» **AIM OF THE TASK**
Take every line containing "check" out of the records.

» **THE INPUT**

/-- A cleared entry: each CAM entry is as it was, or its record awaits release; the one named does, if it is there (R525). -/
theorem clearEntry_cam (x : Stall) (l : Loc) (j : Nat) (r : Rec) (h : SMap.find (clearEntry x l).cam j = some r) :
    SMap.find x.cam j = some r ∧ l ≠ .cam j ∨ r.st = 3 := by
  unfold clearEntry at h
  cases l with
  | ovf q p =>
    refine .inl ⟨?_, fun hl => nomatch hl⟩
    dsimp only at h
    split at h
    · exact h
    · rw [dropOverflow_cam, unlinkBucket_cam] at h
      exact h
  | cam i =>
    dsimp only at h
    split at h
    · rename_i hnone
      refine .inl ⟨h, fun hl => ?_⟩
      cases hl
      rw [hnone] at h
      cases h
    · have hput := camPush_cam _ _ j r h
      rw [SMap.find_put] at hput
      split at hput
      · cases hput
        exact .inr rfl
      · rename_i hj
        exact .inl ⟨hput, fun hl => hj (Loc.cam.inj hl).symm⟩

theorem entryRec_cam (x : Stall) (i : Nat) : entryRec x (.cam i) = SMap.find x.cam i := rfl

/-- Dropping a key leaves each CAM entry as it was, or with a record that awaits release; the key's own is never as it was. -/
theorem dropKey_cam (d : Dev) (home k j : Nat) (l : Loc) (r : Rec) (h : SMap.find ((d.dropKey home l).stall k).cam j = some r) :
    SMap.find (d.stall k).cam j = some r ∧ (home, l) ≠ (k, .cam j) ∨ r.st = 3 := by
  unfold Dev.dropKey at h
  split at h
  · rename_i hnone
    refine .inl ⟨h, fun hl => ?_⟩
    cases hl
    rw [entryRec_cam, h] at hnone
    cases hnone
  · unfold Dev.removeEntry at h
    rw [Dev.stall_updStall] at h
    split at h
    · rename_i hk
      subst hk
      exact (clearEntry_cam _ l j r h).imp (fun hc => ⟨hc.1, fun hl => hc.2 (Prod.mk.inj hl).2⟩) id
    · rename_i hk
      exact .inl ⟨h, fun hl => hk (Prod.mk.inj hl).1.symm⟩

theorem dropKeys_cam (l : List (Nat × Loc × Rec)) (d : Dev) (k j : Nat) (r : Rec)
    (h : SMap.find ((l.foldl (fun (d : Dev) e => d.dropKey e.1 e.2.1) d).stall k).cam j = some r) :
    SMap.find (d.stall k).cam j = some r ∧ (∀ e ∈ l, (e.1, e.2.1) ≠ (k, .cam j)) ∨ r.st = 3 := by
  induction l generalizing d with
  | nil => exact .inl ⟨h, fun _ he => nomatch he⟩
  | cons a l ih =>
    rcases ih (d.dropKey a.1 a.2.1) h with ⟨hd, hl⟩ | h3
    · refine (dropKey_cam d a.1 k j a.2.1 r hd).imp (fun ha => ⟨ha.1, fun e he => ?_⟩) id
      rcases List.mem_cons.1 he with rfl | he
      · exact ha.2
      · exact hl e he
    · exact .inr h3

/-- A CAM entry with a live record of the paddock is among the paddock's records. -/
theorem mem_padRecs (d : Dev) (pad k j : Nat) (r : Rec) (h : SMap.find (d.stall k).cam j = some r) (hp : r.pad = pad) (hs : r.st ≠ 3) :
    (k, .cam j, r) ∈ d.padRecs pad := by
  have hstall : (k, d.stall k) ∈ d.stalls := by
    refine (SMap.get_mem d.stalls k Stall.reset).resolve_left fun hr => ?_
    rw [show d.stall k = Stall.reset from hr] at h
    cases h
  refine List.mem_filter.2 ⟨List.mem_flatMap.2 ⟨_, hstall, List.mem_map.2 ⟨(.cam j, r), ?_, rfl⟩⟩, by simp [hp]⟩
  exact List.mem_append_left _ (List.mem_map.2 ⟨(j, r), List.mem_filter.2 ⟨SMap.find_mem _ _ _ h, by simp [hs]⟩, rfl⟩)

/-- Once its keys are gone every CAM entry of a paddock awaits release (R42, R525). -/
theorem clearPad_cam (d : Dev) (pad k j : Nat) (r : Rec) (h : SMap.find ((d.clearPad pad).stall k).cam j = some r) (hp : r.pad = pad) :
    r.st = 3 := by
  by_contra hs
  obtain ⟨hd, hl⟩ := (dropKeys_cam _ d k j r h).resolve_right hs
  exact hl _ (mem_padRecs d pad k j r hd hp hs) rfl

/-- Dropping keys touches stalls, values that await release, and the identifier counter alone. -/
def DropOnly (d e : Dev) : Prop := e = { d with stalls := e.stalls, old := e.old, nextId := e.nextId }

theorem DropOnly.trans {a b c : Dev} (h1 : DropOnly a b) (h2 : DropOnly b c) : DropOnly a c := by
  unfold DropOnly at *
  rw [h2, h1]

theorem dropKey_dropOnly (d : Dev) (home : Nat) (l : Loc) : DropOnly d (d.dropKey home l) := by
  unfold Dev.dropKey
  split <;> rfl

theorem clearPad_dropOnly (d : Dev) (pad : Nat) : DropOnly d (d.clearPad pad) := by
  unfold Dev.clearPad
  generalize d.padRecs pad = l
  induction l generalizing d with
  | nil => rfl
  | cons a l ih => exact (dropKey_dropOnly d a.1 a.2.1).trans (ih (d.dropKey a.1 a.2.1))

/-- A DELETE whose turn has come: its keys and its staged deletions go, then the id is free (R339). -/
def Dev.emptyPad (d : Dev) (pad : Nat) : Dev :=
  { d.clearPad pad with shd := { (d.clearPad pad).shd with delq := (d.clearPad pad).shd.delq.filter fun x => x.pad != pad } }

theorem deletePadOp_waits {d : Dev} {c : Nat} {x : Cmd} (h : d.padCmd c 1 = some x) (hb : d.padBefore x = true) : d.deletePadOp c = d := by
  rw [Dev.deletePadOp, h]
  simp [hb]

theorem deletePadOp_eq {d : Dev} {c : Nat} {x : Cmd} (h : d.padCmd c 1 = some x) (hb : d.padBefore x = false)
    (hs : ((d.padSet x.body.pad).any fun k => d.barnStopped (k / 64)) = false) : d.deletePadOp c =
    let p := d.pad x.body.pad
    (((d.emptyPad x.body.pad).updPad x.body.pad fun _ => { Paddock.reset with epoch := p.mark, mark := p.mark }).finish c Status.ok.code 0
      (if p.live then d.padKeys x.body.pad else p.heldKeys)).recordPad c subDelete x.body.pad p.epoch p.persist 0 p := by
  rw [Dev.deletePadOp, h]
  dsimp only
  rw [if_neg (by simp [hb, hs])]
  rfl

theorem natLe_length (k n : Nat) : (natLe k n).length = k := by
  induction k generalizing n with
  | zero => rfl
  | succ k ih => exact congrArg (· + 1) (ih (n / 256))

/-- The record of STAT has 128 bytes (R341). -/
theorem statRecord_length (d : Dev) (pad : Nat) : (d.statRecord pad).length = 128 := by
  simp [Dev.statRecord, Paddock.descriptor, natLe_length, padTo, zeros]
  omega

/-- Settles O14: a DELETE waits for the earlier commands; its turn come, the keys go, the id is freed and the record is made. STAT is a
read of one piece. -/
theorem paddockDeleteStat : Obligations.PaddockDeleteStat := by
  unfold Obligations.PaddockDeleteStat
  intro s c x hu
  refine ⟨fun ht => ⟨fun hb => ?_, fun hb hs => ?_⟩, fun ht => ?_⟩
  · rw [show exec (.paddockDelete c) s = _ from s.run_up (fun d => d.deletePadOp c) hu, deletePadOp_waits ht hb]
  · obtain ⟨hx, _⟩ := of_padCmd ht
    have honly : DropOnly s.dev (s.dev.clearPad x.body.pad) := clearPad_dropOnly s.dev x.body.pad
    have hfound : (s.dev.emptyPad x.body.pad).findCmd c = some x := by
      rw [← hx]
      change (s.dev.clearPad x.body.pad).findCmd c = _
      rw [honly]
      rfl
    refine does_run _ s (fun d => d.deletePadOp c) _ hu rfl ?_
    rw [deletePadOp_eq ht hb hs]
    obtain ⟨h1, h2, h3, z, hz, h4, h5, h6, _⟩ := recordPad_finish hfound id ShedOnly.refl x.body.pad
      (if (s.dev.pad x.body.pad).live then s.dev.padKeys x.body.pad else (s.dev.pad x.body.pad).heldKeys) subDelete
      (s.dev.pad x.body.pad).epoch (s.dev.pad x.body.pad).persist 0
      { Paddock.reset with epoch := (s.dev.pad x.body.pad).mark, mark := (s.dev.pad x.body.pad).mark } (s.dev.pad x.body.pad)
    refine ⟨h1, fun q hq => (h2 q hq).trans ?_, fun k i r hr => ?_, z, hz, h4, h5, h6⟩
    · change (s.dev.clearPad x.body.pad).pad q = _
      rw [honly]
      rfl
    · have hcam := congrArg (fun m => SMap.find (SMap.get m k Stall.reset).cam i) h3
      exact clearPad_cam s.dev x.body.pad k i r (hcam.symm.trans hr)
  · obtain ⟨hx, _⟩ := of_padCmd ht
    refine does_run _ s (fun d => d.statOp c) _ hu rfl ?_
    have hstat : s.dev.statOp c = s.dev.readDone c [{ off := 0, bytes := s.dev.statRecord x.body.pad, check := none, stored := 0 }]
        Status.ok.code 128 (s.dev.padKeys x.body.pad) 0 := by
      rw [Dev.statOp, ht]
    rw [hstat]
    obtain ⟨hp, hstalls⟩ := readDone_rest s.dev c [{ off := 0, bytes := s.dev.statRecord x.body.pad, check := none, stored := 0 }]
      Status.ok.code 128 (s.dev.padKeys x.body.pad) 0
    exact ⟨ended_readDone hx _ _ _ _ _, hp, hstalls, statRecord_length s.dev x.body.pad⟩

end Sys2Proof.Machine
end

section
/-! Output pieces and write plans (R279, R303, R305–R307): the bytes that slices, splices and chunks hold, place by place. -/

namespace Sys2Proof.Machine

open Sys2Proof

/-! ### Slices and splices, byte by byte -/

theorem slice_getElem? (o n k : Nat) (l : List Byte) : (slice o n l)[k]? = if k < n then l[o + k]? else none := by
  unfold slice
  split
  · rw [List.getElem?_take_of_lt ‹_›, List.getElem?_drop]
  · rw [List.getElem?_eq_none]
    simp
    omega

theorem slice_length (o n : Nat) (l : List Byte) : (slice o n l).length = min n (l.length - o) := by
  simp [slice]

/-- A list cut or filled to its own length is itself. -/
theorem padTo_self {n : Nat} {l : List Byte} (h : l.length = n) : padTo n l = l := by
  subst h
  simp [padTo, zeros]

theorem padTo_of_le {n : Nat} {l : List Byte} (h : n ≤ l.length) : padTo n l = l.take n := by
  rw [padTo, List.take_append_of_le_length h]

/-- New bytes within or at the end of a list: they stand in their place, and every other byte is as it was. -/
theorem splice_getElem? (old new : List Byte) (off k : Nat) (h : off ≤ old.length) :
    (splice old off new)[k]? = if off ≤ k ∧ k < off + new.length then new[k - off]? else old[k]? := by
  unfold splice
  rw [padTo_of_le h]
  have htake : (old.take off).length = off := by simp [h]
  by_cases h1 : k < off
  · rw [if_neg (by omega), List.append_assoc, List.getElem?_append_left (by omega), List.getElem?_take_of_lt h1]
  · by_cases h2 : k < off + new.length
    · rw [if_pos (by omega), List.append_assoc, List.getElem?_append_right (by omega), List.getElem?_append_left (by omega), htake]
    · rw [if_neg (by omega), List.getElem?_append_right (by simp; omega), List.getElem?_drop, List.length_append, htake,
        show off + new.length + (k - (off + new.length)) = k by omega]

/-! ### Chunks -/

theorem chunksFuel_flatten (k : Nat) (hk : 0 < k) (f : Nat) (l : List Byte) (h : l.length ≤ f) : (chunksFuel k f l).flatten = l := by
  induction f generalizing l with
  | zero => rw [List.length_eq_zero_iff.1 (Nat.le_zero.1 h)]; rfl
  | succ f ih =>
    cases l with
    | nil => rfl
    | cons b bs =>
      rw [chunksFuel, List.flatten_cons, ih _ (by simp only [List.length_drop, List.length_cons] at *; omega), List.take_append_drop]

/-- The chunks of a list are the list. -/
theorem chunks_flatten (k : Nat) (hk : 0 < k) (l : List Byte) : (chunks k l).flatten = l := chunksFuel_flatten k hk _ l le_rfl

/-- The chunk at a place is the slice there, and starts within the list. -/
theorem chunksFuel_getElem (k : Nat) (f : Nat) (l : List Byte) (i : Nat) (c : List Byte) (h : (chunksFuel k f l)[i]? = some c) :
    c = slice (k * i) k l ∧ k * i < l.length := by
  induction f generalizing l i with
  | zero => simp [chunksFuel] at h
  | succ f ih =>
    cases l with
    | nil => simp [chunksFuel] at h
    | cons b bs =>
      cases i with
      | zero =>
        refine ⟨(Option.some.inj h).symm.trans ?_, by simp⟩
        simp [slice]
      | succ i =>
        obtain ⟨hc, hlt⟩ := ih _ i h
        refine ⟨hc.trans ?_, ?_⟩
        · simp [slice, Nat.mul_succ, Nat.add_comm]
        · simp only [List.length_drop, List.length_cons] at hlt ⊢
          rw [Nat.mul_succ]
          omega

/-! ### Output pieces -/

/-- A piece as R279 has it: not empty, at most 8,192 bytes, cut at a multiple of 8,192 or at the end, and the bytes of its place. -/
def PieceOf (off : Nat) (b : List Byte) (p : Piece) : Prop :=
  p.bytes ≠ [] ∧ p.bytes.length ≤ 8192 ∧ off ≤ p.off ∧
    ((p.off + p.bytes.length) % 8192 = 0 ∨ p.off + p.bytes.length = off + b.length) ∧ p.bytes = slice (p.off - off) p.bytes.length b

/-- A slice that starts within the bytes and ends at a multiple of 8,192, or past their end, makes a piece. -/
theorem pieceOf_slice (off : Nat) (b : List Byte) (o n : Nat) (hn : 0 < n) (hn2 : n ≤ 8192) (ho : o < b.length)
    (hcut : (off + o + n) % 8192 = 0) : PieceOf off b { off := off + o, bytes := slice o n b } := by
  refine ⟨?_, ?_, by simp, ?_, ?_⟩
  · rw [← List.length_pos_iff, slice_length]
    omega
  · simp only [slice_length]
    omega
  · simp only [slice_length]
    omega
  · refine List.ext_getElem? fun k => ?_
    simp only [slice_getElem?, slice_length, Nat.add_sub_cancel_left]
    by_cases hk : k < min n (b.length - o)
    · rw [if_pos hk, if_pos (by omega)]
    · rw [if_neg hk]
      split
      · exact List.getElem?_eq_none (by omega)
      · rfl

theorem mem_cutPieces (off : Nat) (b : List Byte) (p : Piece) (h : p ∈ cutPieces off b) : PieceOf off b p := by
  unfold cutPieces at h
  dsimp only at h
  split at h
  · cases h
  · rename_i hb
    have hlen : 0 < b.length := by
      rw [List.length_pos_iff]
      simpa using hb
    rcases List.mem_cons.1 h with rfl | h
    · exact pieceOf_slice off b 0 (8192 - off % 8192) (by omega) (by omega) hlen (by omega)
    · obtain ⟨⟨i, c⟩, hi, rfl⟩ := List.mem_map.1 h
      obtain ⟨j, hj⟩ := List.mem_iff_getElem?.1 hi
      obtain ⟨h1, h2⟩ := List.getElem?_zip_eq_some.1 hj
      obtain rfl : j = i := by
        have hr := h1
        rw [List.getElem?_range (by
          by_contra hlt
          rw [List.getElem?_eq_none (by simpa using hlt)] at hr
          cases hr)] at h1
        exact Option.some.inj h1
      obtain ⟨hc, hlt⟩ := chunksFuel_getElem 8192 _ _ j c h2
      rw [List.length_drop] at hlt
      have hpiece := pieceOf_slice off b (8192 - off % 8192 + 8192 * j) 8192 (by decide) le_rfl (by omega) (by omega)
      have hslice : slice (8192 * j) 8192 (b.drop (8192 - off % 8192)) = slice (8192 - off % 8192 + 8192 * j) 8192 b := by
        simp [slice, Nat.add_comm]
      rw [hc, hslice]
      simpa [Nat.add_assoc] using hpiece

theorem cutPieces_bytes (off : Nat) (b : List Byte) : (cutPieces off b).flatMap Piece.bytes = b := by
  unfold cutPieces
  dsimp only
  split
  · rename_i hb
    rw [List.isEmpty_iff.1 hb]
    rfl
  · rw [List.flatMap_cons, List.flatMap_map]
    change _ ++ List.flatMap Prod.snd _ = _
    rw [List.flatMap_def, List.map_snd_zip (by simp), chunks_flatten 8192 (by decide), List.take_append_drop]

» **COMPLETED TASK**
    have hstat : s.dev.statOp c = s.dev.readDone c [{ off := 0, bytes := s.dev.statRecord x.body.pad, check := none, stored := 0 }]
    obtain ⟨hp, hstalls⟩ := readDone_rest s.dev c [{ off := 0, bytes := s.dev.statRecord x.body.pad, check := none, stored := 0 }]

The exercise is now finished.